Paul Clark, chief investment officer, the Crown Estate
Paul Clark, chief investment officer, the Crown Estate

COMMENT: We settle into 2018 reflecting on a mixed picture for the UK economy. Although we haven’t seen anything like the economic horror show that many had forecast would follow the Leave vote, economic growth is down, with many businesses continuing to hold off on investment and consumers beginning to cut spending, writes Paul Clark, chief investment officer at the Crown Estate.

So far, UK prime real estate has proven relatively resilient. The office market, cushioned by low interest rates and a cheaper pound, as well as continuing undersupply, has so far avoided any material downturn in pricing. And retail, a tougher environment, continues to see strong demand for high-quality space in the best locations.
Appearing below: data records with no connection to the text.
-- ==== Sys2Proof/Machine/Vector.lean ====
section
/-! DEFINITION. Vector instructions: lanes, packed halves, conversions, permutations, reductions, compares, and the 16-bit
forms (11 R235; 14 R296 to R313). -/

namespace Sys2Proof.Machine

open Sys2Proof

/-! ## Frames -/

/-- A vector destination takes a function of each enabled lane, with its flags (14 R296). -/
def vlanes (i : Instr) (c : Ctl) (len : Nat) (d : Spec) (reads : Slot → List Reg) (lat : Nat)
    (f : Slot → Nat → W32 × Flags) : State → Host.Outcome State Fault Refusal :=
  issueLanes i c len reads (fun _ => [.v d]) (fun t => laneMask t c != 0) (okBody fun r t s =>
    let m := laneMask t c
    let flags := (List.range 32).foldl (fun a j => if m.getLsbD j then a ||| (f t j).2 else a) (0 : Flags)
    (s.later r lat [.v d (ofLanes fun j => (f t j).1) m]).flag r flags)

/-- Two vector sources. -/
def lanes2 (i : Instr) (c : Ctl) (len : Nat) (d a b : Spec) (lat : Nat) (f : Slot → LaneOp) :
    State → Host.Outcome State Fault Refusal :=
  vlanes i c len d (fun _ => [.v a, .v b]) lat fun t j => f t (lane (readV t a) j) (lane (readV t b) j)

/-- One vector source. -/
def lanes1 (i : Instr) (c : Ctl) (d a : Spec) (lat : Nat) (f : Slot → W32 → W32 × Flags) :
    State → Host.Outcome State Fault Refusal :=
  vlanes i c 4 d (fun _ => [.v a]) lat fun t j => f t (lane (readV t a) j)

/-- Two vector sources and the destination as a third (14 R304). -/
def lanes3 (i : Instr) (c : Ctl) (d a b : Spec) (f : Slot → W32 → W32 → W32 → W32 × Flags) :
    State → Host.Outcome State Fault Refusal :=
  vlanes i c 4 d (fun _ => [.v a, .v b, .v d]) 2 fun t j =>
    f t (lane (readV t a) j) (lane (readV t b) j) (lane (readV t d) j)

/-- A result without flags. -/
def pure2 (f : W32 → W32 → W32) (_ : Slot) (a b : W32) : W32 × Flags := (f a b, 0)
/-- A result without flags. -/
def pure1 (f : W32 → W32) (_ : Slot) (a : W32) : W32 × Flags := (f a, 0)
/-- Guard, length and stall count of a 16-bit form (11 R235). -/
def ctl16 : Ctl := ⟨0, false, 0⟩
/-- The rounding mode of arithmetic results (14 R297). -/
def Slot.mode (t : Slot) : RMode := modeOf t.round
/-- Shift amount of a lane (14 R298). -/
def laneSh (b : W32) : Nat := b.toNat % 32

/-! ## Values -/

/-- Least or greatest of two codes of a format: NaN if either is one, −0 below +0 (14 R300). -/
def Fmt.pick (f : Fmt) (greatest : Bool) (x y : Nat) : Nat × Flags :=
  let a := f.decode x
  let b := f.decode y
  let fl := sigFlag a ||| sigFlag b
  if a.isNan || b.isNan then (f.nan, fl)
  else
    let less := fLt a b || (fEq a b && a.neg && !b.neg)
    (if less == greatest then y else x, fl)

/-- A two-operand operation on FP32 lanes. -/
def f32op (g : RMode → Nat → Nat → Nat × Flags) (t : Slot) (a b : W32) : W32 × Flags := w32 (g t.mode a.toNat b.toNat)

/-- Half h of a lane (03 R62). -/
def half (x : W32) (h : Nat) : Nat := bits x (16 * h) 16
/-- Byte j of a lane. -/
def byteOf (x : W32) (j : Nat) : Nat := bits x (8 * j) 8
/-- A lane from its halves with their flags. -/
def pack (lo hi : Nat × Flags) : W32 × Flags := (BitVec.ofNat 32 (lo.1 + 2 ^ 16 * hi.1), lo.2 ||| hi.2)
/-- A two-operand operation on packed halves (14 R307). -/
def halfOp (g : RMode → Nat → Nat → Nat × Flags) (t : Slot) (a b : W32) : W32 × Flags :=
  pack (g t.mode (half a 0) (half b 0)) (g t.mode (half a 1) (half b 1))

/-- 1 ÷ √a with a sticky last bit (14 R301). -/
def fRsq (x : FVal) : FVal × Flags :=
  match x with
  | .nan _ => (.nan false, sigFlag x)
  | .zero s => (.inf s, fDZ)
  | .inf false => (.zero false, 0)
  | .inf true => (.nan false, fNV)
  | .fin true _ _ => (.nan false, fNV)
  | .fin false m e =>
    let odd := e % 2 ≠ 0
    let m := if odd then 2 * m else m
    let e := if odd then e - 1 else e
    let r := isqrt (2 ^ 256 / m)
    (.fin false (2 * r + (if r * r * m = 2 ^ 256 then 0 else 1)) (-128 - e / 2 - 1), 0)

/-- Bits after the point of the series for 2^x and log2 x (log 26). -/
abbrev serBits : Nat := 256
/-- ⌊ln 2 × 2^256⌋. -/
abbrev ln2 : Nat := 80260960185991308862233904206310070533990667611589946606122867505419956976171

/-- The terms of e^y for a y below 1, in fixed point. -/
def expTerms (y : Nat) : Nat → Nat → Nat → Nat → Nat
  | 0, _, _, a => a
  | n + 1, k, term, a =>
    let term := term * y / 2 ^ serBits / k
    expTerms y n (k + 1) term (a + term)

/-- 2^a (14 R301): exact for an integer; elsewhere the series with a sticky last bit. -/
def fExp2 (x : FVal) : FVal × Flags :=
  match x with
  | .nan _ => (.nan false, sigFlag x)
  | .inf true => (.zero false, 0)
  | .inf false => (.inf false, 0)
  | .zero _ => (.fin false 1 0, 0)
  | .fin s m e =>
    if gtDy m e 1 10 then (.fin false 1 (if s then -1024 else 1024), 0)
    else if e ≥ 0 then
      let n : Int := scaleUp m e 0
      (.fin false 1 (if s then -n else n), 0)
    else
      let q : Nat := 2 ^ (-e).toNat
      let z : Int := if s then -(m : Int) else m
      let n := z / (q : Int)
      let f : Nat := (z % (q : Int)).toNat
      if f = 0 then (.fin false 1 n, 0)
      else
        let y := f * ln2 / q
        (.fin false (2 * expTerms y 64 1 (2 ^ serBits) (2 ^ serBits) + 1) (n - serBits - 1), 0)

/-- The terms of the series of the inverse hyperbolic tangent, in fixed point. -/
def atanhTerms (z2 : Nat) : Nat → Nat → Nat → Nat → Nat
  | 0, _, _, a => a
  | n + 1, k, p, a => atanhTerms z2 n (k + 2) (p * z2 / 2 ^ serBits) (a + p / k)

/-- log2 a (14 R301): exact for a power of two; elsewhere the series with a sticky last bit. -/
def fLog2 (x : FVal) : FVal × Flags :=
  match x with
  | .nan _ => (.nan false, sigFlag x)
  | .inf false => (.inf false, 0)
  | .inf true => (.nan false, fNV)
  | .zero _ => (.inf true, fDZ)
  | .fin true _ _ => (.nan false, fNV)
  | .fin false m e =>
    let l := Nat.log2 m
    let n : Int := e + l
    if 2 ^ l = m then (ofInt n 0 false, 0)
    else
      let z := (m - 2 ^ l) * 2 ^ serBits / (m + 2 ^ l)
      let a := 2 * atanhTerms (z * z / 2 ^ serBits) 96 1 z 0
      let sum : Int := n * 2 ^ serBits + (a * 2 ^ serBits / ln2 : Nat)
      (.fin (decide (sum < 0)) (2 * sum.natAbs + 1) (-(serBits : Int) - 1), 0)

/-- A one-operand function of FP32. -/
def f32fn (g : FVal → FVal × Flags) (t : Slot) (a : W32) : W32 × Flags := w32 (fp32.deliver t.mode (g (val32 a)))

/-- Rounding to an integral value (14 R302). -/
def fIntegral (mode : RMode) (nx : Bool) (a : W32) : W32 × Flags :=
  match val32 a with
  | .nan s => (nan32, if s then fNV else 0)
  | .fin s m e =>
    let r := roundAt mode s 0 isOdd m e
    let v : FVal := if r.1 = 0 then .zero s else .fin s r.1 0
    if e ≥ 0 then (a, 0) else (BitVec.ofNat 32 (fp32.deliver .rne (v, 0)).1, if nx && r.2 then fNX else 0)
  | _ => (a, 0)

/-- The fused forms (14 R304, R305): a × b + c, with signs of the product and of c. -/
def fused (f : Fmt) (np nc : Bool) (mode : RMode) (a b c : Nat) : Nat × Flags :=
  let x := f.decode a
  let z := f.decode c
  f.fma mode (if np then x.flip else x) (f.decode b) (if nc then z.flip else z)

/-- A fused form on FP32 lanes. -/
def fma32 (np nc : Bool) (t : Slot) (a b c : W32) : W32 × Flags := w32 (fused fp32 np nc t.mode a.toNat b.toNat c.toNat)
/-- A fused form on packed halves (14 R305). -/
def fmaHalf (f : Fmt) (t : Slot) (a b c : W32) : W32 × Flags :=
  pack (fused f false false t.mode (half a 0) (half b 0) (half c 0)) (fused f false false t.mode (half a 1) (half b 1) (half c 1))

/-- The dot product of two halves into FP32, rounded once; infinite terms of both signs are invalid beside a NaN too (14 R306). -/
def dot2 (f : Fmt) (t : Slot) (a b c : W32) : W32 × Flags :=
  let p0 := fMul (f.decode (half a 0)) (f.decode (half b 0))
  let p1 := fMul (f.decode (half a 1)) (f.decode (half b 1))
  let s1 := fAdd t.mode (val32 c) p0.1
  let s2 := fAdd t.mode s1.1 p1.1
  let terms := [val32 c, p0.1, p1.1]
  let both := if terms.contains (.inf false) && terms.contains (.inf true) then fNV else 0
  w32 (fp32.deliver t.mode (s2.1, p0.2 ||| p1.2 ||| s1.2 ||| s2.2 ||| both))

/-- The dot product of four bytes, wrapping (14 R306). -/
def dot4 (sg : Bool) (_ : Slot) (a b c : W32) : W32 × Flags :=
  let v (x : W32) (j : Nat) : Int :=
    let n := byteOf x j
    if sg && decide (n ≥ 128) then (n : Int) - 256 else n
  (c + BitVec.ofInt 32 ((List.range 4).foldl (fun s j => s + v a j * v b j) 0), 0)

/-! ## Conversions -/

/-- Conversion of a lane to an integer range (03 R64). -/
def toIntLane (lo hi : Int) (t : Slot) (a : W32) : W32 × Flags :=
  let r := toIntSat t.mode lo hi (val32 a)
  (BitVec.ofInt 32 r.1, r.2)

/-- Exact conversion to FP32 (03 R76). -/
def widen (x : FVal) : W32 × Flags := w32 (fp32.deliver .rne (x, sigFlag x))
In the prime West End market, many retailers have benefited from recent record levels of international spending, again boosted by sterling’s lower price.

But we must acknowledge that, over the short term, returns are going to be subdued with rental growth muted at best and transaction volumes down. Yet coming as this does after the extended bull run we’ve enjoyed over recent years, it’s hard to be too surprised.

Attractions of the UK economy

Whatever the short-term outlook, a host of factors (deep, liquid and transparent markets, the rule of law, our language, time zone advantages, and a benign taxation regime) make the UK, and especially London, an attractive place to invest over the long term.

However, we must remember to guard against complacency.

Now is the time to address the changes and challenges coming our way. If we don’t, the warning signs in today’s market may be just a taster of what is to come. First, we must decide on the sort of economy we want to be after we leave the European Union, and determine what this will mean for UK real estate.

The implications of a hard or soft Brexit, and of an “open” or “closed” trading environment, for our occupier markets, for access to talent, and for financial services, will be significant.

Yet, although Brexit dominates the news, it would be a mistake to believe that it is the only, or even the most significant, force affecting our sector.

Much longer-term trends, such as shifts in IT capabilities, demographics, environmental priorities, customer expectations and so on, are bringing in new ways of working and shopping, and will make fresh demands on our cities and public spaces. From flexible leases to the changing role of IT and data exchanges, our customers are thinking differently and real estate must keep up.

Focusing on fundamentals

For the Crown Estate, that means focusing on the fundamentals, working hard to address our customers’ needs, and supporting their businesses as they evolve, to ensure we continue to supply world-class commercial real estate products.

Next year looks likely to be an pivotal year for UK real estate. We should expect lower returns than we’ve become used to, and asset managers will have to work harder to make their money, though they will aided by structurally low interest rates and a glut of global savings.

In the months ahead we must guard against both a false sense of security, and a single-track focus on our relationship with the EU. Whatever the outcome of negotiations, the future for UK real estate will rest on plenty more besides.